The legal challenge to writs of assistance came in the midst of a feud between two Customs officials in Boston, Collector Benjamin Barons and Surveyor Charles Paxton. Both men slipped documents embarrassing to the other side into sympathetic newspapers.
The Customs service undertook a secret investigation into the situation. Within a couple of years the record of those hearings—including the names of accused smugglers and informants—made its way back from London. The busiest informant, Ebenezer Richardson, thus became even more of an outcast in Massachusetts than before.

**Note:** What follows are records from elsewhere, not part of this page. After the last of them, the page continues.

-- ==== Sys2Proof/Machine/HostPort.lean ====
section
/-! DEFINITION. The host's accesses that are not operations of the opcode table: register reads and
writes, byte writes to IBUF and A_PAY, reset (10_state.md R28 to R42, 44_host_commands.md R208,
60_exceptions.md R232, R233, 70_reset_and_hazards.md R250). -/

namespace Sys2Proof.Machine

/-- The numbered registers (10_state.md R28). -/
inductive Reg where
  | ctrl
  | fps
  | bufLen
  | cmd
  | status
  | modeWord
  | offset
  | frameCount
  | errKind
  | errCause
  | errOffset
  | errLen
  | errIndex
  | refCode
  | outLen
  | reserved15
  | aFlags
  | aTs
  | aHdr
  | aSync
  | aSfid
  | aPlen
  deriving DecidableEq, Repr

/-- The register of a number (10_state.md R28); none above 21. -/
def regOfNumber : Nat → Option Reg
  | 0 => some .ctrl
  | 1 => some .fps
  | 2 => some .bufLen
  | 3 => some .cmd
  | 4 => some .status
  | 5 => some .modeWord
  | 6 => some .offset
  | 7 => some .frameCount
  | 8 => some .errKind
  | 9 => some .errCause
  | 10 => some .errOffset
  | 11 => some .errLen
  | 12 => some .errIndex
  | 13 => some .refCode
  | 14 => some .outLen
  | 15 => some .reserved15
  | 16 => some .aFlags
  | 17 => some .aTs
  | 18 => some .aHdr
  | 19 => some .aSync
  | 20 => some .aSfid
  | 21 => some .aPlen
  | _ => none

/-- What a register reads as (10_state.md R28 to R42). CMD and register 15 read 0; no read changes
anything (20_memory.md R71). -/
def State.regValue (s : State) : Reg → Nat
  | .ctrl => s.ctrl.toNat
  | .fps => s.fps
  | .bufLen => s.bufLen
  | .cmd => 0
  | .status => s.statusWord.toNat
  | .modeWord => s.modeWord.toNat
  | .offset => s.offset
  | .frameCount => s.frameCount
  | .errKind => errCode s.errKind
  | .errCause => errCode s.errCause
  | .errOffset => s.errOffset
  | .errLen => s.errLen
  | .errIndex => s.errIndex
  | .refCode => refCodeOf s.refCode
  | .outLen => s.outLen
  | .reserved15 => 0
  | .aFlags => s.aFlags.toNat
  | .aTs => s.aTs.code
  | .aHdr => s.aHdr.toNat
  | .aSync => s.aSync.toNat
  | .aSfid => s.aSfid.toNat
  | .aPlen => s.aPlen

/-- Whether a write to the register is ignored without a refusal: the read-only registers and register 15
(10_state.md R28, 60_exceptions.md R233; log entry 14). -/
def Reg.ignoresWrites : Reg → Bool
  | .ctrl => false
  | .fps => false
  | .bufLen => false
  | .cmd => false
  | .status => true
  | .modeWord => false
  | .offset => true
  | .frameCount => true
  | .errKind => true
  | .errCause => true
  | .errOffset => true
  | .errLen => true
  | .errIndex => true
  | .refCode => true
  | .outLen => true
  | .reserved15 => true
  | .aFlags => false
  | .aTs => false
  | .aHdr => false
  | .aSync => false
  | .aSfid => false
  | .aPlen => false

/-- A write of `BUF_LEN` (10_state.md R33). -/
def State.writeBufLen (s : State) (v : Nat) : State :=
  if v ≤ s.params.bufCap then { s with bufLen := v } else s.refuse .capacity

/-- A write of `A_PLEN` (10_state.md R42). -/
def State.writeAPlen (s : State) (v : Nat) : State :=
  if v ≤ s.params.payCap then { s with aPlen := v } else s.refuse .capacity

/-- A write of `MODE_WORD` outside BUSY (10_state.md R37, R41; 44_host_commands.md R208; log entry 15). -/
def State.writeModeWord (s : State) (v : Nat) : State :=
  match s.status with
  | .empty => { s with modeWord := BitVec.ofNat 32 v, outValid := false, outLen := 0 }
  | .ready => s.refuse .badState
  | .faulted => s.refuse .badState
  | .busy => s.refuse .locked

/-- A register write outside BUSY (44_host_commands.md R208). A write to CMD is a command and comes
through the decoder, not through here. -/
def State.writeRegIdle (s : State) (r : Reg) (v : Nat) : State :=
  match r with
  | .ctrl => { s with ctrl := ctrlStored v }
  | .fps => { s with fps := s.truncOff v, fpsSet := true }
  | .bufLen => s.writeBufLen (s.truncOff v)
  | .cmd => s
  | .status => s
  | .modeWord => s.writeModeWord v
  | .offset => s
  | .frameCount => s
  | .errKind => s
  | .errCause => s
  | .errOffset => s
  | .errLen => s
  | .errIndex => s
  | .refCode => s
  | .outLen => s
  | .reserved15 => s
  | .aFlags => { s with aFlags := BitVec.ofNat 3 v }
  | .aTs => { s with aTs := s.truncTs v }
  | .aHdr => { s with aHdr := BitVec.ofNat 16 v }
  | .aSync => { s with aSync := BitVec.ofNat 32 v }
  | .aSfid => { s with aSfid := BitVec.ofNat 16 v }
  | .aPlen => s.writeAPlen (s.truncOff v)

/-- A host write to a register (44_host_commands.md R208): Locked while BUSY, whatever else is wrong
(60_exceptions.md R233), unless the register ignores writes. -/
def State.writeReg (s : State) (r : Reg) (v : Nat) : State :=
  if r.ignoresWrites then s
  else if s.status = .busy then s.refuse .locked
  else s.writeRegIdle r v

/-- A host byte write to IBUF (10_state.md R44, 44_host_commands.md R208). -/
def State.writeIbuf (s : State) (offset : Nat) (byte : Byte) : State :=
  if s.status = .busy then s.refuse .locked
  else if offset < s.params.bufCap then { s with ibuf := Memory.set s.ibuf offset byte }
  else s.refuse .capacity

/-- A host byte write to the staging payload (10_state.md R42, 44_host_commands.md R208). -/
def State.writeApay (s : State) (index : Nat) (byte : Byte) : State :=
  if s.status = .busy then s.refuse .locked
  else if index < s.params.payCap then { s with apay := Memory.set s.apay index byte }
  else s.refuse .capacity

/-- A write to a register number. -/
def State.hostWrite (s : State) (reg value : Nat) : Result :=
  match regOfNumber reg with
  | none => .fault (.noRegister reg)
  | some r => .next (s.writeReg r value)

/-- A read of a register number (10_state.md R28, 20_memory.md R71). -/
def State.hostRead (s : State) (reg : Nat) : Result :=
  match regOfNumber reg with
  | none => .fault (.noRegister reg)
  | some r => .next (s.showAnswer (.reg (s.regValue r)))

end Sys2Proof.Machine
end

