/-- R200: an accepted CMD.APPEND adds the staged frame, normalised, at the tail, with a copy of the staged
payload, and makes the output invalid. -/
def Obligations.AppendAddsStagedFrame : Prop :=
  ∀ s : State, s.status = .empty ∨ s.status = .ready →
    s.aFlags.getLsbD 0 = s.modeWord.getLsbD 20 →
    ¬ (s.modeWord.getLsbD 20 = true ∧ 1 ≤ s.frames.length) →
    s.frames.length < s.params.frmCap → s.aPlen ≤ s.params.payCap →
    ∃ pay : Bytes, pay.length = s.aPlen ∧ (∀ k, k < s.aPlen → pay[k]? = some (s.apayByte k))
      ∧ exec .cmdAppend s = .next { s with
        frames := s.frames ++ [if s.aFlags.getLsbD 0 = true then MinorFrame.tp pay
          else MinorFrame.fr (if s.aFlags.getLsbD 1 = true then some s.aTs else none) s.aHdr
            (if s.aFlags.getLsbD 2 = true then some (s.aSync, s.aSfid) else none) pay]
        outValid := false, outLen := 0, status := .ready }

/-- R202: the checks of CMD.APPEND in their order, and the refusal each decides. -/
def Obligations.AppendChecksInOrder : Prop :=
  ∀ s : State,
    (s.status = .busy → exec .cmdAppend s = .next (s.refuse .locked))
    ∧ (s.status = .faulted → exec .cmdAppend s = .next (s.refuse .badState))
    ∧ (s.status = .empty ∨ s.status = .ready →
      (s.aTp ≠ s.tp → exec .cmdAppend s = .next (s.refuse .invariant))
      ∧ (s.aTp = s.tp → s.tp = true ∧ 1 ≤ s.frameCount →
          exec .cmdAppend s = .next (s.refuse .invariant))
      ∧ (s.aTp = s.tp → ¬ (s.tp = true ∧ 1 ≤ s.frameCount) → s.params.frmCap ≤ s.frameCount →
          exec .cmdAppend s = .next (s.refuse .capacity)))

/-- R196 and R207: which command is refused in which state, with which code (the reserved codes with BadCmd and
no other effect), and that a command in a cell marked "ok" is not refused: it gives the state of its own rule. -/
def Obligations.CommandAcceptanceTable : Prop :=
  ∀ s : State,
    (s.status = .busy → ∀ i ∈ [Instr.cmdNop, .cmdClear, .cmdDecode, .cmdEncode, .cmdAppend, .cmdReserved5,
      .cmdReserved6, .cmdReserved7], exec i s = .next (s.refuse .locked))
    ∧ (s.status ≠ .busy → exec .cmdNop s = .next s ∧ exec .cmdClear s = .next s.clear
      ∧ ∀ i ∈ [Instr.cmdReserved5, .cmdReserved6, .cmdReserved7], exec i s = .next (s.refuse .badCmd))
    ∧ (s.status = .empty → exec .cmdDecode s = .next s.startDecode
      ∧ (s.tp = false → exec .cmdEncode s = .next s.startEncode)
      ∧ (s.tp = true → exec .cmdEncode s = .next (s.refuse .badState)))
    ∧ (s.status = .ready → exec .cmdDecode s = .next (s.refuse .badState)
      ∧ exec .cmdEncode s = .next s.startEncode)
    ∧ (s.status = .faulted → ∀ i ∈ [Instr.cmdDecode, .cmdEncode, .cmdAppend],
      exec i s = .next (s.refuse .badState))
    ∧ (s.status = .empty ∨ s.status = .ready → s.appendRefusal = none →
      s.aPlen ≤ s.params.payCap → ∃ f, exec .cmdAppend s = .next { s.pushFrame f with
        outValid := false, outLen := 0, status := .ready })

/-- R232: a refusal writes REF_CODE if it is 0, and changes nothing else; REFUSED is then 1. -/
def Obligations.RefusalRecordsFirstCode : Prop :=
  ∀ (s : State) (c : RefCode),
    (s.refCode = none → s.refuse c = { s with refCode := some c })
    ∧ (s.refCode ≠ none → s.refuse c = s)
    ∧ (s.refuse c).refused = true

/-! Field and minor-frame decode. -/

/-- R120: FX.TS on a region of at least eight bytes gives what the codec says of the first eight, a timestamp of
TS_W bits (R9); a shorter region, or a rejection, is a MalformedBuffer. Only the answer changes. The answer wires, and running the
operation by itself, are the model's, here and below (log entries 9 and 10). -/
def Obligations.TimestampField : Prop :=
  ∀ (region : Bytes) (src : TsSrc) (s : State),
    (8 ≤ region.length → exec (.fxTs region src) s = .next { s with
      answer := match Config.tsDec s.params.tsW src (region.take 8) with
        | some v => .ts ⟨v.toNat⟩
        | none => .fail .malformedBuffer })
    ∧ (region.length < 8 → exec (.fxTs region src) s = .next { s with answer := .fail .malformedBuffer })

/-- R121: FX.HDR reads bytes 8 and 9 little-endian; a region of fewer than ten bytes is a MalformedBuffer (log
entries 9 and 10). -/
def Obligations.HeaderField : Prop :=
  ∀ (region : Bytes) (s : State),
    (∀ b8 b9 : Byte, region[8]? = some b8 → region[9]? = some b9 →
      exec (.fxHdr region) s = .next { s with answer := .hdr (BitVec.ofNat 16 (b8.toNat + 256 * b9.toNat)) })
    ∧ (region.length < 10 → exec (.fxHdr region) s = .next { s with answer := .fail .malformedBuffer })

/-- R122 and R123: FX.SS reads bytes 10 to 15; the sync word's bytes are, from the top, 11, 10, 13, 12, and
the SFID's 15, 14; a region of fewer than sixteen bytes is a MalformedBuffer (log entries 9 and 10). -/
def Obligations.SyncField : Prop :=
  ∀ (region : Bytes) (s : State),
    (∀ b10 b11 b12 b13 b14 b15 : Byte, region[10]? = some b10 → region[11]? = some b11 →
      region[12]? = some b12 → region[13]? = some b13 → region[14]? = some b14 → region[15]? = some b15 →
      exec (.fxSs region) s = .next { s with answer := .ss (b11 ++ b10 ++ b13 ++ b12) (b15 ++ b14) })
    ∧ (region.length < 16 → exec (.fxSs region) s = .next { s with answer := .fail .malformedBuffer })

/-- R124: FX.PAY gives the bytes of the region from byte `c` on, `len(region) - c` of them (log entries 9 and
10). -/
def Obligations.PayloadField : Prop :=
  ∀ (region : Bytes) (start : PayStart) (s : State), ∃ pay : Bytes,
    exec (.fxPay region start) s = .next { s with answer := .payload pay }
    ∧ pay.length = region.length - start.bytes
    ∧ ∀ k, k < pay.length → pay[k]? = region[start.bytes + k]?

/-- R126: MF.DEC.TP stores the region verbatim (log entries 9 and 10). -/
def Obligations.ThroughputRecordDecode : Prop :=
  ∀ (region : Bytes) (s : State),
    exec (.mfDecTp region) s = .next { s with answer := .frame (.tp region) }

/-- R127: MF.DEC.FR on a region of at least ten bytes gives the frame with the codec's timestamp, the
little-endian header and the bytes from 10 on, or fails where the codec rejects; a shorter region fails (log
entries 9 and 10). -/
def Obligations.FramedRecordDecode : Prop :=
  ∀ (region : Bytes) (src : TsSrc) (s : State),
    (∀ b8 b9 : Byte, region[8]? = some b8 → region[9]? = some b9 →
      exec (.mfDecFr region src) s = .next { s with
        answer := match Config.tsDec s.params.tsW src (region.take 8) with
          | some v => .frame (.fr (some ⟨v.toNat⟩) (b9 ++ b8) none (region.drop 10))
          | none => .fail .malformedBuffer })
    ∧ (region.length < 10 →
      exec (.mfDecFr region src) s = .next { s with answer := .fail .malformedBuffer })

Leaks continued to plague the royal governors for the next fifteen years. Someone in London supplied the province with copies of letters that Gov. Francis Bernard wrote in the mid-1760s criticizing how the province operated. Their publication in Boston made him so unpopular that he left in 1769.
A couple of years later, a leaker—most likely Sir John Temple, a former Commissioner of Customs—gave copies of similar letters from Gov. Thomas Hutchinson, Lt. Gov. Andrew Oliver, Gen. Thomas Gage, and other royal appointees to Benjamin Franklin, then acting as the Massachusetts General Court’s lobbyist in London.
Franklin sent those letters to Thomas Cushing with a warning not to let them become public. But a copy leaked, and Samuel Adams and John Hancock maneuvered them into print. They appeared to confirm Whig complaints that Hutchinson was seeking to cut back the province’s self-government. The fallout from that incident destroyed Franklin’s career in England.
Whigs weren’t the only people to leak material that embarrassed their rivals. Paxton and his colleagues at the Customs office ran that play as well. In the early 1760s, they had news of smuggled French molasses found in merchants’ ships printed alongside those same merchants’ solemn agreement a few years before not to trade with the French.
During the non-importation campaign of 1769-70, many Boston merchants signed an agreement not to buy goods from Britain as long as the Townshend duties were in place. Someone in the Customs office gave John Mein, printer of the Boston Chronicle, long lists of what cargo had been registered as arriving in Boston. These manifests revealed how many rich merchants—including some leaders of the boycott—were still receiving such goods.